By Alex Smith / @alexsmith1982
In an unprecedented move, 56 newspapers from around the world have today published a common editorial – “14 days to seal history’s judgement on this generation” – aiming to speak with one voice to the leaders negotiating a deal at Copenhagen this week.
The papers signing up to the editorial include The Guardian, El Pais, The Miami Herald, Le Monde, The Toronto Star, The Brunei Times and 50 others from countries including Rwanda, Tanzania and Bangladesh.
Ian Katz of the Guardian, who largely coordinated the editorial, says the purpose of the joint editorial is to show:
“if all of us who disagree about so much can agree on what must be done, then surely you can too…If the editorial lacks the detail that will have to be cracked over the next 14 days in Copenhagen, it should be a source of encouragement that such a diverse coalition was able to agree about so much – not least the precariousness of our situation, and the need for Copenhagen to deliver a full treaty by summer 2010 at the latest.”
The editorial says:
“Climate change has been caused over centuries, has consequences that will endure for all time and our prospects of taming it will be determined in the next 14 days.
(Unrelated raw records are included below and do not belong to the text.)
-- ==== Sys2Proof/Tests/Slice0.lean ====
section
/-! SUPPORT. Tests: ill-formed words and lines refused, words written out from the spec decoded, the spec's worked examples
one step at a time, and for each obligation with hypotheses a state and operands that meet them. Expected values are those
of spec/95_test_vectors.md or of the rule named. -/

namespace Sys2Proof.Tests

open Sys2Proof Sys2Proof.Machine

/-- A small state: reset with capacity `cap`, then PHASE and CFG set. -/
def at_ (cap : Capacity) (ph : Phase) (cfg : Byte) : State := { State.resetWith cap with phase := ph, cfg := cfg }

/-- A small state with the given events at the port. -/
def port (es : List PortEvent) : State := { State.resetWith none with pending := es }

/-! ### The checks of WellFormed refuse -/

theorem test_reserved_cmd_bits_refused : legalWord 0x008#10 = false := by decide
theorem test_end_payload_refused : legalWord 0x201#10 = false := by decide
theorem test_reserved_kind_refused : legalWord 0x3FF#10 = false := by decide
theorem test_byte_256_refused : (AsmByte.num 256).wellFormed = false := by decide
theorem test_non_ascii_char_refused : (AsmByte.chr 'é').wellFormed = false := by decide
theorem test_line_with_byte_256_refused :
    (AsmLine.data (.num 256)).wellFormed = false ∧ (AsmLine.datab [.num 1, .num 256]).wellFormed = false ∧
    (AsmLine.encode .standard [.num 256]).wellFormed = false ∧ (AsmLine.datas ['é']).wellFormed = false ∧
    (AsmLine.decode .standard ['é']).wellFormed = false := by decide

/-! ### Words written out bit by bit (R78) -/

theorem test_decode_cmdEncode : decode 0b0000000010#10 = .ok (.cmdEncode .urlSafe false) := rfl
theorem test_decode_cmdDecode : decode 0b0000000101#10 = .ok (.cmdDecode .standard true) := rfl
theorem test_decode_data : decode 0b0101001101#10 = .ok (.data 0x4D#8) := rfl
theorem test_decode_end : decode 0b1000000000#10 = .ok .endInput := rfl
theorem test_decodeTableWord :
    decodeTableWord 16 0x005 = some (.cmdDecode .standard true) ∧ decodeTableWord 16 0x14D = some (.data 0x4D#8) ∧
    decodeTableWord 16 0x405 = none := by decide
theorem test_withFetchWord : ((State.resetWith none).withFetchWord 16 0x005).pending = [.word 0x005#10] := by decide

/-! ### The look-up tables and fields (the class, splitter and reassembler vectors of 95 section 2) -/

theorem test_class_standard :
    [0x41#8, 0x5A#8, 0x61#8, 0x7A#8, 0x30#8, 0x39#8, 0x2B#8, 0x2F#8, 0x2D#8, 0x5F#8, 0x3D#8, 0x40#8, 0x5B#8, 0x60#8, 0x7B#8,
      0x2E#8, 0x3A#8, 0x00#8, 0x80#8, 0xC1#8, 0xFF#8].map (classify .standard) =
    [.data 0#6, .data 25#6, .data 26#6, .data 51#6, .data 52#6, .data 61#6, .data 62#6, .data 63#6, .other, .other, .pad,
      .other, .other, .other, .other, .other, .other, .other, .other, .other, .other] := by decide
theorem test_class_urlSafe :
    [0x2B#8, 0x2F#8, 0x2D#8, 0x5F#8, 0x3D#8].map (classify .urlSafe) =
    [.other, .other, .data 62#6, .data 63#6, .pad] := by decide
theorem test_split_Mon : [lane 0x4D6F6E#24 0, lane 0x4D6F6E#24 1, lane 0x4D6F6E#24 2, lane 0x4D6F6E#24 3] =
    [19#6, 22#6, 61#6, 46#6] := by decide
theorem test_insert_TW9u :
    insertSextet 0#24 0 19#6 = 0x4C0000#24 ∧ insertSextet 0x4C0000#24 1 22#6 = 0x4D6000#24 ∧
    insertSextet 0x4D6000#24 2 61#6 = 0x4D6F40#24 ∧ insertSextet 0x4D6F40#24 3 46#6 = 0x4D6F6E#24 := by decide

/-! ### One transaction at a time -/

/-- CT3: 0x004 from reset gives CFG 0x04 and STATUS 0x01. -/
theorem test_cmdEncode_CT3 :
    ∃ t, exec (.cmdEncode .standard true) (State.resetWith none) = .next t ∧ t.cfg = 0x04#8 ∧ t.status = 0x01#8 :=
  ⟨_, rfl, by decide, by decide⟩
/-- CT2: 0x007 from reset gives CFG 0x07 and STATUS 0x01. -/
theorem test_cmdDecode_CT2 :
    ∃ t, exec (.cmdDecode .urlSafe true) (State.resetWith none) = .next t ∧ t.cfg = 0x07#8 ∧ t.status = 0x01#8 :=
  ⟨_, rfl, by decide, by decide⟩
/-- P4, transactions 4 and 7: the third byte of "Mon" fits in OUT_CAP = 4, and that of "key" after it does not. -/
theorem test_data_P4 :
    (∃ t, exec (.data 0x6E#8) { at_ (some 4) .run 0x00#8 with eg := 0x4D6F00#24, ec := 2 } = .next t ∧
      t.out = [0x54#8, 0x57#8, 0x39#8, 0x75#8] ∧ t.ec = 0) ∧
    ∃ t, exec (.data 0x79#8) { at_ (some 4) .run 0x00#8 with eg := 0x6B6500#24, ec := 2, out := [1#8, 2#8, 3#8, 4#8] } =
      .next t ∧ t.status = 0x19#8 ∧ t.eg = 0x6B6500#24 ∧ t.inCnt = 1#32 :=
  ⟨⟨_, rfl, by decide, by decide⟩, ⟨_, rfl, by decide, by decide, by decide⟩⟩
/-- P3, transactions 5 and 6: the fourth character of "TW9u", then "!" in strict mode. -/
theorem test_data_P3 :
    (∃ t, exec (.data 0x75#8) { at_ none .run 0x05#8 with dq := 0x4D6F40#24, dk := 3 } = .next t ∧
      t.out = [0x4D#8, 0x6F#8, 0x6E#8] ∧ t.dk = 0) ∧
    ∃ t, exec (.data 0x21#8) (at_ none .run 0x05#8) = .next t ∧ t.status = 0x09#8 ∧ t.inCnt = 1#32 :=
  ⟨⟨_, rfl, by decide, by decide⟩, ⟨_, rfl, by decide, by decide⟩⟩
/-- S1: END after one byte 0x4D emits `TQ==` and STATUS 0x06. -/
theorem test_end_S1 :
    ∃ t, exec .endInput { at_ none .run 0x00#8 with eg := 0x4D0000#24, ec := 1 } = .next t ∧
      t.out = [0x54#8, 0x51#8, 0x3D#8, 0x3D#8] ∧ t.status = 0x06#8 :=
  ⟨_, rfl, by decide, by decide⟩
/-- V8: END with one data character held gives STATUS 0x12. -/
theorem test_end_V8 :
    ∃ t, exec .endInput { at_ none .run 0x05#8 with dq := 0x4C0000#24, dk := 1 } = .next t ∧ t.status = 0x12#8 ∧ t.out = [] :=
  ⟨_, rfl, by decide, by decide⟩
/-- CT18: END in DRAIN with ERR 1 gives STATUS 0x0A. -/
theorem test_end_in_drain_CT18 :
    ∃ t, exec .endInput { at_ none .drain 0x05#8 with err := .invalidCharacter } = .next t ∧ t.status = 0x0A#8 :=
  ⟨_, rfl, by decide⟩
/-- The assembler's text of R79 and R80, with the words that R80 and program P1 give. -/
theorem test_assemble_text :
    (assemble ["CMD DECODE, STANDARD, STRICT ; 0x005".toList, "DATA 'T'".toList, "DATAB 0x57, 56".toList, "END".toList]).map
      (List.map encode) = some [0x005#10, 0x154#10, 0x157#10, 0x138#10, 0x200#10] := by decide
/-- R106 and R129 on S2 and V17: `TW8=` of the bytes "Mo", and `TR==` decodes to "M". -/
theorem test_codec_S2_V17 :
    encodeAll .standard [0x4D#8, 0x6F#8] = [0x54#8, 0x57#8, 0x38#8, 0x3D#8] ∧
    (decodeRun .standard true [0x54#8, 0x52#8, 0x3D#8, 0x3D#8]) = ⟨.none, [0x4D#8], 4⟩ := by decide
We call on the representatives of the 192 countries gathered in Copenhagen not to hesitate, not to fall into dispute, not to blame each other but to seize opportunity from the greatest modern failure of politics. This should not be a fight between the rich world and the poor world, or between east and west. Climate change affects everyone, and must be solved by everyone.
The science is complex but the facts are clear. The world needs to take steps to limit temperature rises to 2C, an aim that will require global emissions to peak and begin falling within the next 5-10 years. A bigger rise of 3-4C – the smallest increase we can prudently expect to follow inaction – would parch continents, turning farmland into desert. Half of all species could become extinct, untold millions of people would be displaced, whole nations drowned by the sea. The controversy over emails by British researchers that suggest they tried to suppress inconvenient data has muddied the waters but failed to dent the mass of evidence on which these predictions are based.”
It continues:
“Social justice demands that the industrialised world digs deep into its pockets and pledges cash to help poorer countries adapt to climate change, and clean technologies to enable them to grow economically without growing their emissions…The transformation will be costly, but many times less than the bill for bailing out global finance – and far less costly than the consequences of doing nothing.”